_Exercise goal_
In the entries below, find each line with the string "ofNat" and copy it.

··· Excerpted data

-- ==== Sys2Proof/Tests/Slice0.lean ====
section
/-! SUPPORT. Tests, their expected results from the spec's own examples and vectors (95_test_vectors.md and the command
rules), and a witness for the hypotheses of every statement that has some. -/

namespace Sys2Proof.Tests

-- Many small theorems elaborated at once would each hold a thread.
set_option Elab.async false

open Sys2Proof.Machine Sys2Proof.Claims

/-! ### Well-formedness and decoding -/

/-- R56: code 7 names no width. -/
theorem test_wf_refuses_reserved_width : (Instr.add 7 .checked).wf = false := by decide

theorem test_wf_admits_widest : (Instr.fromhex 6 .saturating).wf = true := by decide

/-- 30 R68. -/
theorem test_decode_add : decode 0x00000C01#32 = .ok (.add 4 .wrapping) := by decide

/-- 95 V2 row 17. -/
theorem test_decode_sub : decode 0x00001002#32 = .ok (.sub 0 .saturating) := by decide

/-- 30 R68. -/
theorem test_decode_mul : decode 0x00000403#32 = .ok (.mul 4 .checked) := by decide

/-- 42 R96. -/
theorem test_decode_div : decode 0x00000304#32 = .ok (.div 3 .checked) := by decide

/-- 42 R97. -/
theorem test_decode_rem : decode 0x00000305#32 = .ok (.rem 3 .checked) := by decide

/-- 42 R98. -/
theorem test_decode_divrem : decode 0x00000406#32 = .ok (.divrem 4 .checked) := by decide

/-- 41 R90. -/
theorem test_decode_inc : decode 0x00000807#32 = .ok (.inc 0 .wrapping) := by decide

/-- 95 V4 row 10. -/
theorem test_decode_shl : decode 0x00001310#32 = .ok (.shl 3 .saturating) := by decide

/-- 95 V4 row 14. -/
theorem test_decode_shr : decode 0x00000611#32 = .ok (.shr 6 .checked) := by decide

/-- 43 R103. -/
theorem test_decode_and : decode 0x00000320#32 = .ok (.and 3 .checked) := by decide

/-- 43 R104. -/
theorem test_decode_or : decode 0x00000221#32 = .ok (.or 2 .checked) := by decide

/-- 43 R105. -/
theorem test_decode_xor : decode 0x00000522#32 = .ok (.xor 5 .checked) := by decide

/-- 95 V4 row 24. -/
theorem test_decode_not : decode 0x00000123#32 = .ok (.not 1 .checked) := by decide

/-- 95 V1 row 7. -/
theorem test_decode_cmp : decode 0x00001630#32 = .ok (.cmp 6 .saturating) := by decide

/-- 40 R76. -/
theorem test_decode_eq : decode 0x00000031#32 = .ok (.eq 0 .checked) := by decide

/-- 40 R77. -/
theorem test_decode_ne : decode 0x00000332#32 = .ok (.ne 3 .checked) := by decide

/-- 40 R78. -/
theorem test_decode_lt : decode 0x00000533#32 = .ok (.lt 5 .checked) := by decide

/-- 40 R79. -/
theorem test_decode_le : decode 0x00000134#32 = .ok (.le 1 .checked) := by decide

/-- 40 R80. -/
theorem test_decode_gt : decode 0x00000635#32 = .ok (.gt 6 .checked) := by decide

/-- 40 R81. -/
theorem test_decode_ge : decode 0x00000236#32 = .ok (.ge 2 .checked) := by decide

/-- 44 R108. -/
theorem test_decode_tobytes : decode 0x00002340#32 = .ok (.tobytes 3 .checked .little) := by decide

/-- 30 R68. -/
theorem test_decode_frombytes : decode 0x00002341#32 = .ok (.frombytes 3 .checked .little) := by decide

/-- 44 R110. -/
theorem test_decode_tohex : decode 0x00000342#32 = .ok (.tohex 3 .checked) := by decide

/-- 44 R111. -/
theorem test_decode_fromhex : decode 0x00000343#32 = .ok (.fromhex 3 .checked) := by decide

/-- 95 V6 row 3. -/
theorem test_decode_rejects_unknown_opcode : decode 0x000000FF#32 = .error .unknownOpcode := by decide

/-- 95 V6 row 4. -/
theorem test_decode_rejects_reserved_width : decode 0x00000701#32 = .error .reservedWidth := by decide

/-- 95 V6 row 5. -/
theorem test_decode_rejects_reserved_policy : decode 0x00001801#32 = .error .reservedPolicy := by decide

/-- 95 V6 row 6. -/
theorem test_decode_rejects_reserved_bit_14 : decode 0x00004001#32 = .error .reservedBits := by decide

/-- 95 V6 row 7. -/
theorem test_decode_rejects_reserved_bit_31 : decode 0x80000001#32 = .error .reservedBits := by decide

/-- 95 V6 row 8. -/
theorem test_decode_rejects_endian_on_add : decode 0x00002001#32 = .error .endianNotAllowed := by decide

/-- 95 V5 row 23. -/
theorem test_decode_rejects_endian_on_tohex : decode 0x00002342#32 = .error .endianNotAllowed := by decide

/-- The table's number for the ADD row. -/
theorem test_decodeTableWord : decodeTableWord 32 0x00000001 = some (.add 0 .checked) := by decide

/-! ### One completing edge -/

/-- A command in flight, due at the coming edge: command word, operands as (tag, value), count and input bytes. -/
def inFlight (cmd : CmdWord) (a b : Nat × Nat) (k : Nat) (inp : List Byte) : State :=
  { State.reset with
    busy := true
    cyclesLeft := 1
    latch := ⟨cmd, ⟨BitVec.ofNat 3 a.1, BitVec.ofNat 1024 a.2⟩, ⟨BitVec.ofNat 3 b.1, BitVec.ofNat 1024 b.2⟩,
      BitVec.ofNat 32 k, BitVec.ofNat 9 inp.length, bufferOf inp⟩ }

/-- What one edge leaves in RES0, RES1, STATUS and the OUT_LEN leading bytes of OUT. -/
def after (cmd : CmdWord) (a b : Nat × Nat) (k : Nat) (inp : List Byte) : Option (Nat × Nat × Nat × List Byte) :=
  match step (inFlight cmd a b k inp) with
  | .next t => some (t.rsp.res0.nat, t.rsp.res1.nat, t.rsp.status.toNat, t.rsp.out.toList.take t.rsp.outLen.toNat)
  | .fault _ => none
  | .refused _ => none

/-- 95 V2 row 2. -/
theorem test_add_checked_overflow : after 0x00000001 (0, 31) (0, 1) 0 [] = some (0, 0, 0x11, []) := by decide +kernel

······

_Expected answer_
    latch := ⟨cmd, ⟨BitVec.ofNat 3 a.1, BitVec.ofNat 1024 a.2⟩, ⟨BitVec.ofNat 3 b.1, BitVec.ofNat 1024 b.2⟩,
      BitVec.ofNat 32 k, BitVec.ofNat 9 inp.length, bufferOf inp⟩ }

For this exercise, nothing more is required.